I'm with Mike and Neul too.

Al


----------



## bauerbach (Mar 25, 2012)

a pin in the center back would also provide alot of assistance.


----------



## woodnthings (Jan 24, 2009)

*I ran the sagulator for 1 1/2" pin oak*

here's the result for 54" span of 1 1/2" pin oak, virtually no sag:
http://www.woodbin.com/calcs/sagulator.htm

So the real issue is how are the end supported?
If the 7 mm pins are drilled into the red oak sides, how deep are they drilled, how long are the pins, and how much will extend out? In my opinion, just adjusting an empty shelf that long and heavy will be a pain. It may be better to recess metal rails into the sides and use shelf clips, I donno?











Or these:
http://www.hardwarestore.com/shelf-support-nickel-plated-658511.aspx


----------



## Al B Thayer (Dec 10, 2011)

While not a popular idea. I just finished 5 closets using 45 sheets. The owner didn't like the holes and pins so we figured out the shelf spacing for the whole house. If you set your mind to it you can, at the very least, work it out to where you only had 3 shelf settings for each shelf. I doubt you will have a difference of more than 3 inches with any two shelves. 

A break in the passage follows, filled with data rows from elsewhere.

-- ==== Sys2Proof/Laws/State.lean ====
section
/-! SUPPORT. What each update of State leaves in each of its fields, and what reads give after it. -/

namespace Sys2Proof.Machine

/-! ## setGroup -/

@[simp] theorem State.setGroup_clk (s : State) (g : Group) : (s.setGroup g).clk = s.clk := rfl
@[simp] theorem State.setGroup_time (s : State) (g : Group) : (s.setGroup g).time = s.time := rfl
@[simp] theorem State.setGroup_edge (s : State) (g : Group) : (s.setGroup g).edge = s.edge := rfl
@[simp] theorem State.setGroup_fullLive (s : State) (g : Group) : (s.setGroup g).fullLive = s.fullLive := rfl
@[simp] theorem State.setGroup_clocks (s : State) (g : Group) : (s.setGroup g).clocks = s.clocks := rfl
@[simp] theorem State.setGroup_fresh (s : State) (g : Group) : (s.setGroup g).fresh = s.fresh := rfl
@[simp] theorem State.setGroup_nextId (s : State) (g : Group) : (s.setGroup g).nextId = s.nextId := rfl
@[simp] theorem State.setGroup_cur (s : State) (g : Group) : (s.setGroup g).cur = s.cur := rfl
@[simp] theorem State.setGroup_agenda (s : State) (g : Group) : (s.setGroup g).agenda = s.agenda := rfl
@[simp] theorem State.setGroup_turn (s : State) (g : Group) : (s.setGroup g).turn = s.turn := rfl
@[simp] theorem State.setGroup_picks (s : State) (g : Group) : (s.setGroup g).picks = s.picks := rfl
@[simp] theorem State.setGroup_reelLast (s : State) (g : Group) : (s.setGroup g).reelLast = s.reelLast := rfl
@[simp] theorem State.setGroup_grade (s : State) (g : Group) : (s.setGroup g).grade = s.grade := rfl
@[simp] theorem State.setGroup_coreMask (s : State) (g : Group) : (s.setGroup g).coreMask = s.coreMask := rfl
@[simp] theorem State.setGroup_stage (s : State) (g : Group) : (s.setGroup g).stage = s.stage := rfl
@[simp] theorem State.setGroup_fail (s : State) (g : Group) : (s.setGroup g).fail = s.fail := rfl
@[simp] theorem State.setGroup_tjmin (s : State) (g : Group) : (s.setGroup g).tjmin = s.tjmin := rfl
@[simp] theorem State.setGroup_stopped (s : State) (g : Group) : (s.setGroup g).stopped = s.stopped := rfl
@[simp] theorem State.setGroup_groups (s : State) (g : Group) : (s.setGroup g).groups = tabSet s.groups g.uid g := rfl
@[simp] theorem State.setGroup_teams (s : State) (g : Group) : (s.setGroup g).teams = s.teams := rfl
@[simp] theorem State.setGroup_launches (s : State) (g : Group) : (s.setGroup g).launches = s.launches := rfl
@[simp] theorem State.setGroup_contexts (s : State) (g : Group) : (s.setGroup g).contexts = s.contexts := rfl
@[simp] theorem State.setGroup_parts (s : State) (g : Group) : (s.setGroup g).parts = s.parts := rfl
@[simp] theorem State.setGroup_ops (s : State) (g : Group) : (s.setGroup g).ops = s.ops := rfl
@[simp] theorem State.setGroup_threads (s : State) (g : Group) : (s.setGroup g).threads = s.threads := rfl
@[simp] theorem State.setGroup_reels (s : State) (g : Group) : (s.setGroup g).reels = s.reels := rfl
@[simp] theorem State.setGroup_remotes (s : State) (g : Group) : (s.setGroup g).remotes = s.remotes := rfl
@[simp] theorem State.setGroup_inbound (s : State) (g : Group) : (s.setGroup g).inbound = s.inbound := rfl
@[simp] theorem State.setGroup_colls (s : State) (g : Group) : (s.setGroup g).colls = s.colls := rfl
@[simp] theorem State.setGroup_collSeq (s : State) (g : Group) : (s.setGroup g).collSeq = s.collSeq := rfl
@[simp] theorem State.setGroup_held (s : State) (g : Group) : (s.setGroup g).held = s.held := rfl
@[simp] theorem State.setGroup_ready (s : State) (g : Group) : (s.setGroup g).ready = s.ready := rfl
@[simp] theorem State.setGroup_reservedFor (s : State) (g : Group) : (s.setGroup g).reservedFor = s.reservedFor := rfl
@[simp] theorem State.setGroup_vigil (s : State) (g : Group) : (s.setGroup g).vigil = s.vigil := rfl
@[simp] theorem State.setGroup_saved (s : State) (g : Group) : (s.setGroup g).saved = s.saved := rfl
@[simp] theorem State.setGroup_nextAge (s : State) (g : Group) : (s.setGroup g).nextAge = s.nextAge := rfl
@[simp] theorem State.setGroup_spilled (s : State) (g : Group) : (s.setGroup g).spilled = s.spilled := rfl
@[simp] theorem State.setGroup_watch (s : State) (g : Group) : (s.setGroup g).watch = s.watch := rfl
@[simp] theorem State.setGroup_dram (s : State) (g : Group) : (s.setGroup g).dram = s.dram := rfl
@[simp] theorem State.setGroup_scratch (s : State) (g : Group) : (s.setGroup g).scratch = s.scratch := rfl
@[simp] theorem State.setGroup_pool (s : State) (g : Group) : (s.setGroup g).pool = s.pool := rfl
@[simp] theorem State.setGroup_poisonLines (s : State) (g : Group) : (s.setGroup g).poisonLines = s.poisonLines := rfl
@[simp] theorem State.setGroup_poisonWords (s : State) (g : Group) : (s.setGroup g).poisonWords = s.poisonWords := rfl
@[simp] theorem State.setGroup_corrected (s : State) (g : Group) : (s.setGroup g).corrected = s.corrected := rfl
@[simp] theorem State.setGroup_capList (s : State) (g : Group) : (s.setGroup g).capList = s.capList := rfl
@[simp] theorem State.setGroup_leases (s : State) (g : Group) : (s.setGroup g).leases = s.leases := rfl
@[simp] theorem State.setGroup_homes (s : State) (g : Group) : (s.setGroup g).homes = s.homes := rfl
@[simp] theorem State.setGroup_pins (s : State) (g : Group) : (s.setGroup g).pins = s.pins := rfl
@[simp] theorem State.setGroup_copies (s : State) (g : Group) : (s.setGroup g).copies = s.copies := rfl
@[simp] theorem State.setGroup_partials (s : State) (g : Group) : (s.setGroup g).partials = s.partials := rfl
@[simp] theorem State.setGroup_tlb (s : State) (g : Group) : (s.setGroup g).tlb = s.tlb := rfl
@[simp] theorem State.setGroup_icache (s : State) (g : Group) : (s.setGroup g).icache = s.icache := rfl
@[simp] theorem State.setGroup_splits (s : State) (g : Group) : (s.setGroup g).splits = s.splits := rfl
@[simp] theorem State.setGroup_splitWanted (s : State) (g : Group) : (s.setGroup g).splitWanted = s.splitWanted := rfl
@[simp] theorem State.setGroup_lastTick (s : State) (g : Group) : (s.setGroup g).lastTick = s.lastTick := rfl
@[simp] theorem State.setGroup_meters (s : State) (g : Group) : (s.setGroup g).meters = s.meters := rfl
@[simp] theorem State.setGroup_banks (s : State) (g : Group) : (s.setGroup g).banks = s.banks := rfl
@[simp] theorem State.setGroup_maint (s : State) (g : Group) : (s.setGroup g).maint = s.maint := rfl
@[simp] theorem State.setGroup_breaks (s : State) (g : Group) : (s.setGroup g).breaks = s.breaks := rfl
@[simp] theorem State.setGroup_lantern (s : State) (g : Group) : (s.setGroup g).lantern = s.lantern := rfl
@[simp] theorem State.setGroup_hostWins (s : State) (g : Group) : (s.setGroup g).hostWins = s.hostWins := rfl
@[simp] theorem State.setGroup_hostHorizon (s : State) (g : Group) : (s.setGroup g).hostHorizon = s.hostHorizon := rfl
@[simp] theorem State.setGroup_doorbells (s : State) (g : Group) : (s.setGroup g).doorbells = s.doorbells := rfl
@[simp] theorem State.setGroup_hostWait (s : State) (g : Group) : (s.setGroup g).hostWait = s.hostWait := rfl
@[simp] theorem State.setGroup_fwRequest (s : State) (g : Group) : (s.setGroup g).fwRequest = s.fwRequest := rfl
@[simp] theorem State.setGroup_fwReply (s : State) (g : Group) : (s.setGroup g).fwReply = s.fwReply := rfl
@[simp] theorem State.setGroup_fwEvent (s : State) (g : Group) : (s.setGroup g).fwEvent = s.fwEvent := rfl
@[simp] theorem State.setGroup_fwEvents (s : State) (g : Group) : (s.setGroup g).fwEvents = s.fwEvents := rfl
@[simp] theorem State.setGroup_fwReplies (s : State) (g : Group) : (s.setGroup g).fwReplies = s.fwReplies := rfl
@[simp] theorem State.setGroup_migrates (s : State) (g : Group) : (s.setGroup g).migrates = s.migrates := rfl
@[simp] theorem State.setGroup_posted (s : State) (g : Group) : (s.setGroup g).posted = s.posted := rfl
@[simp] theorem State.setGroup_nextTag (s : State) (g : Group) : (s.setGroup g).nextTag = s.nextTag := rfl
@[simp] theorem State.setGroup_dropped (s : State) (g : Group) : (s.setGroup g).dropped = s.dropped := rfl
@[simp] theorem State.setGroup_hostDropped (s : State) (g : Group) : (s.setGroup g).hostDropped = s.hostDropped := rfl
@[simp] theorem State.setGroup_hostOut (s : State) (g : Group) : (s.setGroup g).hostOut = s.hostOut := rfl
@[simp] theorem State.setGroup_tetherOut (s : State) (g : Group) : (s.setGroup g).tetherOut = s.tetherOut := rfl
@[simp] theorem State.setGroup_routes (s : State) (g : Group) : (s.setGroup g).routes = s.routes := rfl
@[simp] theorem State.setGroup_devid (s : State) (g : Group) : (s.setGroup g).devid = s.devid := rfl
@[simp] theorem State.setGroup_routeLocked (s : State) (g : Group) : (s.setGroup g).routeLocked = s.routeLocked := rfl
@[simp] theorem State.setGroup_deadLinks (s : State) (g : Group) : (s.setGroup g).deadLinks = s.deadLinks := rfl
@[simp] theorem State.setGroup_flash (s : State) (g : Group) : (s.setGroup g).flash = s.flash := rfl
@[simp] theorem State.setGroup_image (s : State) (g : Group) : (s.setGroup g).image = s.image := rfl
@[simp] theorem State.setGroup_offered (s : State) (g : Group) : (s.setGroup g).offered = s.offered := rfl
@[simp] theorem State.setGroup_group? (s : State) (g : Group) (j : Nat) :
    (s.setGroup g).group? j = if j = g.uid then some g else s.group? j := tabGet?_tabSet ..
@[simp] theorem State.setGroup_team? (s : State) (g : Group) (j : Nat) : (s.setGroup g).team? j = s.team? j := rfl
@[simp] theorem State.setGroup_launch? (s : State) (g : Group) (j : Nat) : (s.setGroup g).launch? j = s.launch? j := rfl
@[simp] theorem State.setGroup_context? (s : State) (g : Group) (j : Nat) : (s.setGroup g).context? j = s.context? j := rfl
@[simp] theorem State.setGroup_op? (s : State) (g : Group) (j : Nat) : (s.setGroup g).op? j = s.op? j := rfl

Most times larger openings are on the bottom shelves and the progressively get smaller as they go up. Two middle shelves could be set in dados for strength. Or maybe just the center shelf. In a worst case you could drill a few holes after you try to make the existing holes work if need be.

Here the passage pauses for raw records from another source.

-- ==== Sys2Proof/Laws/Issue.lean ====
section
/-! SUPPORT. What an issue can do, said once: when it waits, traps or takes effect, what its shared effects leave as it is, and that the
invariant survives the updates of which they are made. -/

namespace Sys2Proof.Machine

/-! ## Issue -/

/-- An instruction that issues has its own effect, or the trap that this effect raises. -/
theorem issue_eq {i : Instr} {s : State} {x : Issue} {t : State} (h : Issues s i x t) (k : Issue → State → Except Trap State) :
    issue i s k = match k x t with | .ok u => .next u | .error e => .next (s.trapOf i x e) := by
  rw [h.taken]
  cases hk : k x ((s.noted i).took x) <;>
    simp only [issue, State.trapOf, h.begins, h.ready, h.within, h.legal, h.queued, hk, Bool.not_true, Bool.false_eq_true, if_false]

/-- An instruction that may not issue changes nothing. -/
theorem issue_waits {i : Instr} {s : State} {x : Issue} {t : State} (h : s.begin i = some (x, t)) (hw : s.mayIssue x = false)
    (k : Issue → State → Except Trap State) : issue i s k = .next s := by
  simp only [issue, h, hw, Bool.not_false, if_true]

/-- A check at issue that fails is the trap alone. -/
theorem issue_traps {i : Instr} {s : State} {x : Issue} {t : State} {e : Trap} (h : s.begin i = some (x, t)) (hr : s.mayIssue x = true)
    (ho : s.overrunDue x = false) (hc : t.issueCheck x = some e) (k : Issue → State → Except Trap State) :
    issue i s k = .next (t.trapAt x e) := by
  simp only [issue, h, hr, ho, hc, Bool.not_true, Bool.false_eq_true, if_false]

/-- STRAND_OVERRUN comes instead of the instruction. -/
theorem issue_overruns {i : Instr} {s : State} {x : Issue} {t : State} (h : s.begin i = some (x, t)) (hr : s.mayIssue x = true)
    (ho : s.overrunDue x = true) (k k' : Issue → State → Except Trap State) : issue i s k = issue i s k' := by
  simp only [issue, h, hr, ho, Bool.not_true, Bool.false_eq_true, if_false, if_true]

/-- Every way in which an issue goes on: it waits, it overruns its strand, a check or its queue traps, its effect traps, or the effect. -/
theorem issue_cases {i : Instr} {s u : State} {k : Issue → State → Except Trap State} (h : issue i s k = .next u) :
    ∃ x t, s.begin i = some (x, t) ∧
      ((s.mayIssue x = false ∧ u = s) ∨
        (s.mayIssue x = true ∧ s.overrunDue x = true ∧
          u = (t.modGroup x.g.uid fun g => { g with strand := { g.strand with overrun := true } }).trapNow x (x.trap tcOverrun)) ∨
        (s.mayIssue x = true ∧ s.overrunDue x = false ∧
          ((∃ e, (t.issueCheck x = some e ∨ (t.issueCheck x = none ∧ t.queueTrap x = some e) ∨
              (t.issueCheck x = none ∧ t.queueTrap x = none ∧ k x (t.took x) = .error e)) ∧ u = t.trapAt x e) ∨
            (t.issueCheck x = none ∧ t.queueTrap x = none ∧ k x (t.took x) = .ok u)))) := by
  unfold issue at h
  split at h
  · cases h
  · next x t hb =>
    refine ⟨x, t, hb, ?_⟩
    split at h
    · next hm => cases h; exact .inl ⟨by simpa using hm, rfl⟩
    · next hm =>
      have hm : s.mayIssue x = true := by simpa using hm
      split at h
      · next ho => cases h; exact .inr (.inl ⟨hm, ho, rfl⟩)
      · next ho =>
        have ho : s.overrunDue x = false := by simpa using ho
        refine .inr (.inr ⟨hm, ho, ?_⟩)
        split at h
        · next e hc => cases h; exact .inl ⟨e, .inl hc, rfl⟩
        · next hc =>
          split at h
          · next e hq => cases h; exact .inl ⟨e, .inr (.inl ⟨hc, hq⟩), rfl⟩
          · next hq =>
            split at h
            · next v hk => cases h; exact .inr ⟨hc, hq, hk⟩
            · next e hk => cases h; exact .inl ⟨e, .inr (.inr ⟨hc, hq, hk⟩), rfl⟩

/-- An issue ends in a next state wherever the state names an issuing split. -/
theorem issue_goesOn {i : Instr} {s : State} (k : Issue → State → Except Trap State) (h : (s.begin i).isSome = true) :
    ∃ u, issue i s k = .next u := by
  unfold issue
  split
  · next hn => simp [hn] at h
  · split
    · exact ⟨_, rfl⟩
    · split
      · exact ⟨_, rfl⟩
      · split
        · exact ⟨_, rfl⟩
        · split
          · exact ⟨_, rfl⟩
          · split <;> exact ⟨_, rfl⟩

/-! ## What the shared effects change -/

/-- Noting an issue changes the issuing group and its partition alone. -/
theorem State.noteIssue_eq (s : State) (g : Group) (sp : Split) (p : Port) (occ : Nat) :
    ∃ gs ps, s.noteIssue g sp p occ = { s with groups := gs, parts := ps } := ⟨_, _, rfl⟩

/-- A meter that counts changes the meters alone. -/
theorem State.meter_eq (s : State) (place team : Nat) (kind : Metered) (n : Nat) :
    ∃ ms, s.meter place team kind n = { s with meters := ms } := by
  unfold State.meter
  split
  · exact ⟨s.meters, rfl⟩
  · dsimp only
    split
    · exact ⟨_, rfl⟩
    · exact ⟨_, rfl⟩

/-- Taking an instruction changes groups, its partition and the meters alone. -/
theorem State.took_eq (s : State) (x : Issue) : ∃ gs ps ms, s.took x = { s with groups := gs, parts := ps, meters := ms } := by
  have hp : ∃ ps, s.unmark x = { s with parts := ps } := by
    unfold State.unmark
    split
    · exact ⟨_, rfl⟩
    · exact ⟨s.parts, rfl⟩
  obtain ⟨ps, hp⟩ := hp
  obtain ⟨ms, hm⟩ := State.meter_eq { s with parts := ps } x.g.core x.g.team .laneOp x.laneOps
  unfold State.took
  rw [hp, hm]
  exact ⟨_, ps, ms, rfl⟩

/-- What beginning an issue answers: the instruction with the issuer that State names, and the device with the issue noted. -/
theorem State.begin_spec {s : State} {i : Instr} {x : Issue} {t : State} (h : s.begin i = some (x, t)) :
    ∃ uid split g sp occ port, s.cur = .group uid split x.pc x.len ∧ i.ctl = some x.c ∧ x.i = i ∧
      s.group? uid = some g ∧ g.bk.split? split = some sp ∧ t.group? uid = some x.g ∧ x.g.bk.split? split = some x.sp ∧
      t = { s.noteIssue g sp port occ with fresh := s.fresh + 1 } := by
  unfold State.begin at h
  split at h
  · next uid split pc len c hc hi =>
    split at h
    · cases h
    · next g hg =>
      split at h
      · cases h
      · next sp hsp =>
        dsimp only at h
        split at h
        · cases h
        · next g' hg' =>
          split at h
          · cases h
          · next sp' hs => cases h; exact ⟨uid, split, g, sp, _, _, hc, hi, rfl, hg, hsp, hg', hs, rfl⟩
  · cases h

/-- The state after an issue is noted: groups and partitions apart, it is the state before with one more open value used. -/
theorem State.begin_eq {s : State} {i : Instr} {x : Issue} {t : State} (h : s.begin i = some (x, t)) :
    ∃ gs ps, t = { s with groups := gs, parts := ps, fresh := s.fresh + 1 } := by
  obtain ⟨_, _, _, _, _, _, -, -, -, -, -, -, -, rfl⟩ := State.begin_spec h
  exact ⟨_, _, rfl⟩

Best reasons for this approach go without saying.

Al


----------



## epicfail48 (Mar 27, 2014)

JIMMIEM said:


> I'm assuming you're concerned about the pins themselves and not the wood. I spoke to a tech at KV and their shelf pins, 5 mm or 1/4" are rated for 60 lbs in Red Oak. I'm planning on 2 or 3 per shelf end which would have a 240 lb or 360 lb failure weight. Also, I'm going to use 7 mm pins.


60 pounds really isny much, doubly so when manufactures always lie on capacity ratings, triply so when the shelves themselves would weigh ~25 pounds. Not to mention, sag calculator or no, 6 feet of wood supported only at the ends is going to sag over time. Those sag calculators only show sag that would happen if you set it up, put some weight on and measured immediately, not a month down the line.

Going with a torsion box assembly for the shelves, as Al suggested, is a good idea, if rather labor intensive. Id also second the vote on rethinking the shelf pins. Even if we assume that they actually are rated at #60 weight, and even if we assume that the load would scale linearly across the 6 pins, youre still supporting a lot of weight on not a lot of surface area. 

Although, i suppose a good question to ask would be why you need the shelves to be adjustable? Makes sense on mass produced pre-fab furniture, because theres no way for the manufacturer knows what height every consumer wants the shelves to be, but on custom made furniture the same doesnt hold true. So why not just dado it?


----------